[FEATURE] Create a `ucx.workspace_scans` table

databrickslabs / ucx

Automated migrations to Unity Catalog

Other

219 stars 75 forks source link

[FEATURE] Create a `ucx.workspace_scans` table #2600

Open JCZuurmond opened 1 week ago

JCZuurmond commented 1 week ago

Summary

Create a ucx.workspace_scans table to persist to the migration-process jobs in that scan the workspace to update the migration process status

Description

Table schema

Column name	Data Type	Comment
`run_id`	`INT`	The run id of the `migration-process` job run.
`run_start_time`	`TIMESTAMP`	The timestamp of the job run start.
`workspace_id`	`INT`	The workspace id in which the `migration-process` job ran.
tbd		See comment below

JCZuurmond commented 1 week ago

@nfx and @asnare : In this table, we want to persist when a crawler did not return any objects to differentiate between a crawler not ran and no objects returned. How do you want to persist this information, i.e. what column schema?

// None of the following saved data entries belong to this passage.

/-- Rows of the register tables in the 64 KB at 0x80000: HNT_STATUS, HNT_CMD, HNT_SELF_ID_LO and the rest of the block. -/
def regRows8 : List RegRow := [
  ⟨0x80000, 4, 1, 4, 1, 0x0, 0x0, 0x0, 0x0, false, 0⟩,
  ⟨0x80004, 4, 1, 4, 1, 0x0, 0x0, 0x0, 0x0, false, 0⟩,
  ⟨0x80008, 4, 1, 4, 1, 0x0, 0x0, 0x0, 0x0, false, 1⟩,
  ⟨0x8000C, 4, 1, 4, 1, 0x0, 0x0, 0x0, 0x0, false, 2⟩,
  ⟨0x80010, 4, 1, 4, 1, 0xC700FFFF, 0x0, 0x0, 0x0, false, 0⟩,
  ⟨0x80014, 4, 1, 4, 1, 0xFFFFFFFF, 0x0, 0x0, 0x1F403E8, false, 0⟩,
  ⟨0x80018, 4, 1, 4, 1, 0xFFFFFFFF, 0x0, 0x0, 0x3E8003C, false, 0⟩,
  ⟨0x8001C, 4, 1, 4, 1, 0xFFFFFFFF, 0x0, 0x0, 0xB8A1B8A0, false, 0⟩,
  ⟨0x80020, 4, 1, 4, 1, 0xFFFFFFFF, 0x0, 0x0, 0x400010, false, 0⟩,
  ⟨0x80024, 4, 1, 4, 1, 0xFFFFFFFF, 0x0, 0x0, 0x1000010, false, 0⟩,
  ⟨0x80028, 4, 1, 4, 1, 0xFFFFFFFF, 0x0, 0x0, 0x1000010, false, 0⟩,
  ⟨0x8002C, 4, 1, 4, 1, 0xFFFFFFFF, 0x0, 0x0, 0x40004, false, 0⟩,
  ⟨0x80030, 4, 1, 4, 1, 0xFFFFFFFF, 0x0, 0x0, 0xFC000A, false, 0⟩,
  ⟨0x80034, 4, 1, 4, 1, 0x0, 0x0, 0x0, 0x0, false, 0⟩,
  ⟨0x80038, 4, 1, 4, 1, 0x0, 0x0, 0x0, 0x0, false, 0⟩,
  ⟨0x80040, 4, 1, 4, 1, 0xFFFFFFFF, 0x0, 0x0, 0xFF020000, false, 0⟩,
  ⟨0x80044, 4, 1, 4, 1, 0xFFFFFFFF, 0x0, 0x0, 0x0, false, 0⟩,
  ⟨0x80048, 4, 1, 4, 1, 0xFFFFFFFF, 0x0, 0x0, 0x0, false, 0⟩,
  ⟨0x8004C, 4, 1, 4, 1, 0xFFFFFFFF, 0x0, 0x0, 0xA4F1, false, 0⟩,
  ⟨0x80080, 4, 16, 4, 1, 0x0, 0x0, 0x0, 0x0, false, 0⟩,
  ⟨0x81000, 16, 512, 4, 1, 0x0, 0x0, 0x0, 0x0, false, 1⟩,
  ⟨0x81004, 16, 512, 4, 1, 0x0, 0x0, 0x0, 0x0, false, 2⟩,
  ⟨0x81008, 16, 512, 4, 1, 0x0, 0x0, 0x0, 0x0, false, 0⟩,
  ⟨0x8100C, 16, 512, 4, 1, 0x0, 0x0, 0x0, 0x0, false, 0⟩]

/-- Rows of the register tables in the 64 KB at 0x90000: CPC_STATUS, CPC_CMD, CPC_GRANT_CFG and the rest of the block. -/
def regRows9 : List RegRow := [
  ⟨0x90000, 4, 1, 4, 1, 0x0, 0x0, 0x0, 0x0, false, 0⟩,
  ⟨0x90004, 4, 1, 4, 1, 0x0, 0x0, 0x0, 0x0, false, 0⟩,
  ⟨0x90008, 4, 1, 4, 1, 0xFFFFFFFF, 0x0, 0x0, 0xF0F0F05, false, 0⟩,
  ⟨0x9000C, 4, 1, 4, 1, 0xFFFF03FF, 0x0, 0x0, 0x640064, false, 0⟩,
  ⟨0x90010, 4, 1, 4, 1, 0xFFFFFFFF, 0x0, 0x0, 0x6140064, false, 0⟩,
  ⟨0x90014, 4, 1, 4, 1, 0xFFFFFFFF, 0x0, 0x0, 0x1B58, false, 0⟩,
  ⟨0x90018, 4, 1, 4, 1, 0xFFF8FFFF, 0x0, 0x0, 0x32032A1, false, 0⟩,
  ⟨0x9001C, 4, 1, 4, 1, 0xFFFF00FF, 0x0, 0x0, 0x3E8000F, false, 0⟩,
  ⟨0x90020, 4, 1, 4, 1, 0xFFFFFFFF, 0x0, 0x0, 0x0, false, 0⟩,
  ⟨0x90024, 4, 1, 4, 1, 0xFFFFFFFF, 0x0, 0x0, 0x0, false, 0⟩,
  ⟨0x90028, 4, 1, 4, 1, 0xFFFFFFFF, 0x0, 0x0, 0x0, false, 0⟩,
  ⟨0x9002C, 4, 1, 4, 1, 0xFFFFFFFF, 0x0, 0x0, 0x0, false, 0⟩,
  ⟨0x90030, 4, 1, 4, 1, 0xFFFFFFFF, 0x0, 0x0, 0x0, false, 0⟩,
  ⟨0x90034, 4, 1, 4, 1, 0xFFFF, 0x0, 0x0, 0x258, false, 0⟩,
  ⟨0x90040, 4, 1, 4, 1, 0x0, 0x0, 0x0, 0x0, false, 0⟩,
  ⟨0x90044, 4, 1, 4, 1, 0x0, 0x0, 0x0, 0x0, false, 0⟩,
  ⟨0x90048, 4, 1, 4, 1, 0x0, 0x0, 0x0, 0x0, false, 0⟩,
  ⟨0x9004C, 4, 1, 4, 1, 0x0, 0x0, 0x0, 0x0, false, 0⟩,
  ⟨0x90050, 4, 1, 4, 1, 0x0, 0x0, 0x0, 0x0, false, 1⟩,
  ⟨0x90054, 4, 1, 4, 1, 0x0, 0x0, 0x0, 0x0, false, 2⟩,
  ⟨0x90058, 4, 1, 4, 1, 0x0, 0x0, 0x0, 0x0, false, 1⟩,
  ⟨0x9005C, 4, 1, 4, 1, 0x0, 0x0, 0x0, 0x0, false, 2⟩,
  ⟨0x90060, 4, 1, 4, 1, 0x0, 0x0, 0x0, 0x0, false, 1⟩,
  ⟨0x90064, 4, 1, 4, 1, 0x0, 0x0, 0x0, 0x0, false, 2⟩,
  ⟨0x90068, 4, 1, 4, 1, 0x0, 0x0, 0x0, 0x0, false, 0⟩,
  ⟨0x90100, 16, 64, 4, 1, 0x0, 0x0, 0x0, 0x0, false, 0⟩,
  ⟨0x90104, 16, 64, 4, 1, 0x0, 0x0, 0x0, 0x0, false, 0⟩,
  ⟨0x90108, 16, 64, 4, 1, 0x0, 0x0, 0x0, 0x0, false, 0⟩,
  ⟨0x9010C, 16, 64, 4, 1, 0x0, 0x0, 0x0, 0x0, false, 0⟩,
  ⟨0x90500, 8, 64, 4, 1, 0xF8FFFFFF, 0x0, 0x0, 0x20060000, false, 0⟩,
  ⟨0x90504, 8, 64, 4, 1, 0xFFFF, 0x0, 0x0, 0x0, false, 0⟩,
  ⟨0x90800, 16, 64, 4, 1, 0x8000FFFF, 0x0, 0x0, 0x0, false, 0⟩,
  ⟨0x90804, 16, 64, 4, 1, 0xFFFFFFFF, 0x0, 0x0, 0x0, false, 0⟩,
  ⟨0x90808, 16, 64, 4, 1, 0xFFFFFFFF, 0x0, 0x0, 0x0, false, 0⟩,
  ⟨0x9080C, 16, 64, 4, 1, 0x0, 0x0, 0x0, 0x0, false, 0⟩]

/-- Rows of the register tables in the 64 KB at 0xA0000: LDG_STATUS, LDG_CMD, LDG_CFG and the rest of the block. -/
def regRowsA : List RegRow := [
  ⟨0xA0000, 4, 1, 4, 1, 0x0, 0x0, 0x0, 0x0, false, 0⟩,
  ⟨0xA0004, 4, 1, 4, 1, 0x0, 0x0, 0x0, 0x0, false, 0⟩,
  ⟨0xA0008, 4, 1, 4, 1, 0x87FFFFFF, 0x0, 0x0, 0x0, false, 0⟩,
  ⟨0xA000C, 4, 1, 4, 1, 0xFFFFFFFF, 0x0, 0x0, 0x7D000FA, false, 0⟩,
  ⟨0xA0010, 4, 1, 4, 1, 0xFFFFFFFF, 0x0, 0x0, 0x64000A, false, 0⟩,
  ⟨0xA0014, 4, 1, 4, 1, 0x0, 0x0, 0x0, 0x0, false, 0⟩,
  ⟨0xA0018, 4, 1, 4, 1, 0x0, 0x0, 0x0, 0x0, false, 1⟩,
  ⟨0xA001C, 4, 1, 4, 1, 0x0, 0x0, 0x0, 0x0, false, 2⟩,
  ⟨0xA0020, 4, 1, 4, 1, 0x0, 0x0, 0x0, 0x0, false, 1⟩,
  ⟨0xA0024, 4, 1, 4, 1, 0x0, 0x0, 0x0, 0x0, false, 2⟩,
  ⟨0xA0028, 4, 1, 4, 1, 0x0, 0x0, 0x0, 0x0, false, 1⟩,
  ⟨0xA002C, 4, 1, 4, 1, 0x0, 0x0, 0x0, 0x0, false, 2⟩,
  ⟨0xA0030, 4, 1, 4, 1, 0x0, 0x0, 0x0, 0x0, false, 1⟩,
  ⟨0xA0034, 4, 1, 4, 1, 0x0, 0x0, 0x0, 0x0, false, 2⟩,
  ⟨0xA0038, 4, 1, 4, 1, 0x0, 0x0, 0x0, 0x0, false, 1⟩,
  ⟨0xA003C, 4, 1, 4, 1, 0x0, 0x0, 0x0, 0x0, false, 2⟩,
  ⟨0xA0040, 4, 1, 4, 1, 0x0, 0x0, 0x0, 0x0, false, 0⟩,
  ⟨0xA0044, 4, 1, 4, 1, 0x0, 0x0, 0x0, 0x0, false, 0⟩,
  ⟨0xA0048, 4, 1, 4, 1, 0x0, 0x0, 0x0, 0x0, false, 1⟩,
  ⟨0xA004C, 4, 1, 4, 1, 0x0, 0x0, 0x0, 0x0, false, 2⟩,
  ⟨0xA0050, 4, 1, 4, 1, 0x0, 0x0, 0x0, 0xFF, false, 0⟩,
  ⟨0xA0054, 4, 1, 4, 1, 0x0, 0x0, 0x0, 0x0, false, 0⟩,
  ⟨0xA0058, 4, 1, 4, 1, 0x0, 0x0, 0x0, 0x0, false, 0⟩,
  ⟨0xA005C, 4, 1, 4, 1, 0x0, 0x0, 0x0, 0x0, false, 0⟩,
  ⟨0xA0060, 4, 1, 4, 1, 0xFFFFFFFF, 0x0, 0x0, 0xFF050000, false, 0⟩,
  ⟨0xA0064, 4, 1, 4, 1, 0xFFFFFFFF, 0x0, 0x0, 0x0, false, 0⟩,
  ⟨0xA0068, 4, 1, 4, 1, 0xFFFFFFFF, 0x0, 0x0, 0x0, false, 0⟩,
  ⟨0xA006C, 4, 1, 4, 1, 0xFFFFFFFF, 0x0, 0x0, 0xA4F2, false, 0⟩,
  ⟨0xA0100, 16, 16, 4, 1, 0x0, 0x0, 0x0, 0x0, false, 1⟩,
  ⟨0xA0104, 16, 16, 4, 1, 0x0, 0x0, 0x0, 0x0, false, 2⟩,
  ⟨0xA0108, 16, 16, 4, 1, 0x0, 0x0, 0x0, 0x0, false, 0⟩,
  ⟨0xA010C, 16, 16, 4, 1, 0x0, 0x0, 0x0, 0x0, false, 0⟩]

/-- Rows of the register tables in the 64 KB at 0xB0000: PKL_STATUS, PKL_CMD, PKL_CFG and the rest of the block. -/
def regRowsB : List RegRow := [
  ⟨0xB0000, 4, 1, 4, 1, 0x0, 0x0, 0x0, 0x0, false, 0⟩,
  ⟨0xB0004, 4, 1, 4, 1, 0x0, 0x0, 0x0, 0x0, false, 0⟩,
  ⟨0xB0008, 4, 1, 4, 1, 0xC03F3FF0, 0x0, 0x0, 0x30, false, 0⟩,
  ⟨0xB000C, 4, 1, 4, 1, 0xFFFF007F, 0x0, 0x0, 0x1F4000A, false, 0⟩,
  ⟨0xB0010, 4, 1, 4, 1, 0xFFFFFEFF, 0x0, 0x0, 0x79482C00, false, 0⟩,
  ⟨0xB0014, 4, 1, 4, 1, 0x80FFFFFF, 0x0, 0x0, 0xA6414, false, 0⟩,
  ⟨0xB0018, 4, 1, 4, 1, 0x0, 0x0, 0x0, 0x0, false, 0⟩,
  ⟨0xB001C, 4, 1, 4, 1, 0xFFFF, 0x0, 0x0, 0x0, false, 0⟩,
  ⟨0xB0020, 4, 1, 4, 1, 0x0, 0x0, 0x0, 0x0, false, 1⟩,
  ⟨0xB0024, 4, 1, 4, 1, 0x0, 0x0, 0x0, 0x0, false, 2⟩,
  ⟨0xB0028, 4, 1, 4, 1, 0x0, 0x0, 0x0, 0x0, false, 0⟩,
  ⟨0xB002C, 4, 1, 4, 1, 0x0, 0x0, 0x0, 0x0, false, 0⟩,
  ⟨0xB0030, 4, 1, 4, 1, 0x0, 0x0, 0x0, 0x0, false, 0⟩,
  ⟨0xB0034, 4, 1, 4, 1, 0x0, 0x0, 0x0, 0x0, false, 0⟩,
  ⟨0xB0038, 4, 1, 4, 1, 0x0, 0x0, 0x0, 0x0, false, 1⟩,
  ⟨0xB003C, 4, 1, 4, 1, 0x0, 0x0, 0x0, 0x0, false, 2⟩,
  ⟨0xB0040, 4, 1, 4, 1, 0x0, 0x0, 0x0, 0x0, false, 1⟩,
  ⟨0xB0044, 4, 1, 4, 1, 0x0, 0x0, 0x0, 0x0, false, 2⟩,
  ⟨0xB1000, 128, 48, 4, 1, 0xC3FF1F07, 0x0, 0x0, 0x0, false, 0⟩,
  ⟨0xB1004, 128, 48, 4, 1, 0xFFFFFFFF, 0x0, 0x0, 0x0, false, 1⟩,
  ⟨0xB1008, 128, 48, 4, 1, 0xFFFFFFFF, 0x0, 0x0, 0x0, false, 2⟩,
  ⟨0xB100C, 128, 48, 4, 1, 0x0, 0x0, 0x0, 0x0, false, 1⟩,
  ⟨0xB1010, 128, 48, 4, 1, 0x0, 0x0, 0x0, 0x0, false, 2⟩,
  ⟨0xB1014, 128, 48, 4, 1, 0x0, 0x0, 0x0, 0x0, false, 0⟩,
  ⟨0xB1018, 128, 48, 4, 1, 0x0, 0x0, 0x0, 0x0, false, 0⟩,
  ⟨0xB101C, 128, 48, 4, 1, 0x0, 0x0, 0x0, 0x0, false, 0⟩,
  ⟨0xB1020, 128, 48, 4, 1, 0x0, 0x0, 0x0, 0x0, false, 0⟩,
  ⟨0xB1024, 128, 48, 4, 1, 0x0, 0x0, 0x0, 0x0, false, 0⟩,
  ⟨0xB1030, 128, 48, 4, 8, 0x0, 0x0, 0x0, 0x0, false, 0⟩]

/-- Rows of the register tables in the 64 KB at 0xC0000: EST_STATUS, EST_CMD, EST_CFG and the rest of the block. -/
def regRowsC : List RegRow := [
  ⟨0xC0000, 4, 1, 4, 1, 0x0, 0x0, 0x0, 0x0, false, 0⟩,
  ⟨0xC0004, 4, 1, 4, 1, 0x0, 0x0, 0x0, 0x0, false, 0⟩,
  ⟨0xC0008, 4, 1, 4, 1, 0xFF000000, 0x0, 0x0, 0x10000000, false, 0⟩,
  ⟨0xC000C, 4, 1, 4, 1, 0xFFFFFFFF, 0x0, 0x0, 0xA1E05, false, 0⟩,
  ⟨0xC0010, 4, 1, 4, 1, 0xFFFFFFFF, 0x0, 0x0, 0x480618, false, 0⟩,
  ⟨0xC0014, 4, 1, 4, 1, 0xFFFFFFFF, 0x0, 0x0, 0x230F0518, false, 0⟩,
  ⟨0xC0018, 4, 1, 4, 1, 0xFFFFFFFF, 0x0, 0x0, 0xA0258, false, 0⟩,
  ⟨0xC0020, 4, 1, 4, 1, 0x0, 0x0, 0x0, 0x0, false, 1⟩,
  ⟨0xC0024, 4, 1, 4, 1, 0x0, 0x0, 0x0, 0x0, false, 2⟩,
  ⟨0xC0028, 4, 1, 4, 1, 0x0, 0x0, 0x0, 0x0, false, 1⟩,
  ⟨0xC002C, 4, 1, 4, 1, 0x0, 0x0, 0x0, 0x0, false, 2⟩,
  ⟨0xC0100, 4, 64, 4, 1, 0x0, 0x0, 0x0, 0x0, false, 0⟩,
  ⟨0xC0200, 4, 64, 4, 1, 0xFFFFFFFF, 0x0, 0x0, 0x0, false, 0⟩,
  ⟨0xC1000, 128, 2, 4, 1, 0x81FFFFFF, 0x0, 0x0, 0x0, false, 0⟩,
  ⟨0xC1004, 128, 2, 4, 1, 0xFFFFFFFF, 0x0, 0x0, 0x0, false, 0⟩,
  ⟨0xC1008, 128, 2, 4, 1, 0xFFFFFFFF, 0x0, 0x0, 0x69784650, false, 0⟩,
  ⟨0xC100C, 128, 2, 4, 1, 0xFFFFFFFF, 0x0, 0x0, 0x6F543E80, false, 0⟩,
  ⟨0xC1010, 128, 2, 4, 1, 0xFF00FFFF, 0x0, 0x0, 0x1E0004B0, false, 0⟩,
  ⟨0xC1014, 128, 2, 4, 1, 0xFFFFFFFF, 0x0, 0x0, 0x0, false, 0⟩,
  ⟨0xC1018, 128, 2, 4, 1, 0xFFFFFFFF, 0x0, 0x0, 0x372D00EC, false, 0⟩,
  ⟨0xC101C, 128, 2, 4, 1, 0xFFFFFFFF, 0x0, 0x0, 0x320A0A, false, 0⟩,
  ⟨0xC1020, 128, 2, 4, 1, 0x1FFFF, 0x0, 0x0, 0xFFDF, false, 0⟩,
  ⟨0xC1024, 128, 2, 4, 1, 0x0, 0x0, 0xFF, 0x81800000, false, 0⟩,
  ⟨0xC1028, 128, 2, 4, 1, 0x0, 0x0, 0x0, 0xFFFF0000, false, 0⟩,
  ⟨0xC102C, 128, 2, 4, 1, 0x0, 0x0, 0x0, 0x0, false, 0⟩,
  ⟨0xC1030, 128, 2, 4, 1, 0x0, 0x0, 0x0, 0x0, false, 0⟩,
  ⟨0xC1034, 128, 2, 4, 1, 0x0, 0x0, 0x0, 0x0, false, 0⟩,
  ⟨0xC1038, 128, 2, 4, 1, 0x0, 0x0, 0x0, 0x0, false, 0⟩,
  ⟨0xC103C, 128, 2, 4, 1, 0x0, 0x0, 0x0, 0x0, false, 0⟩,
  ⟨0xC1040, 128, 2, 4, 1, 0x0, 0x0, 0x0, 0x0, false, 0⟩,
  ⟨0xC1044, 128, 2, 4, 1, 0x0, 0x0, 0x0, 0x0, false, 0⟩,
  ⟨0xC1048, 128, 2, 4, 1, 0xFFFF0000, 0x0, 0x0, 0x0, false, 0⟩,
  ⟨0xC104C, 128, 2, 4, 1, 0x0, 0x0, 0x0, 0x0, false, 0⟩]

JCZuurmond commented 1 week ago

Also, do we need to keep this in the ucx catalog? Or should we keep this in the hive_metastore?

	`ucx`	`hive_metastore`
Pro	Contains data over multiple workspace scans to which this is relevant.	Available during assessment
Con	Growing the new ucx catalog; we might want to be conservative with this.	Assessment should only be ran once, therefore irrelevant as it is only used when rerunning.

asnare commented 9 hours ago

When we discussed this at the office the intent was: This will be in the ucx catalog and not the hive_metastore. (So yes, it's not available during assessment.)

I think a technical driver for this choice is that this table will be updated quite often with small updates, and that will behave better on the ucx catalog.

The purpose of the table is also to allow for interpretation of the history table when a crawl produces no records. Without this table we won't be able to handle that situation.

I was going to update the snapshot() functionality of the crawlers to use this table as an optimisation: if the loader returns 0 rows, consult this table if available to determine whether to actually return 0 rows or (as is currently the case) perform a crawl.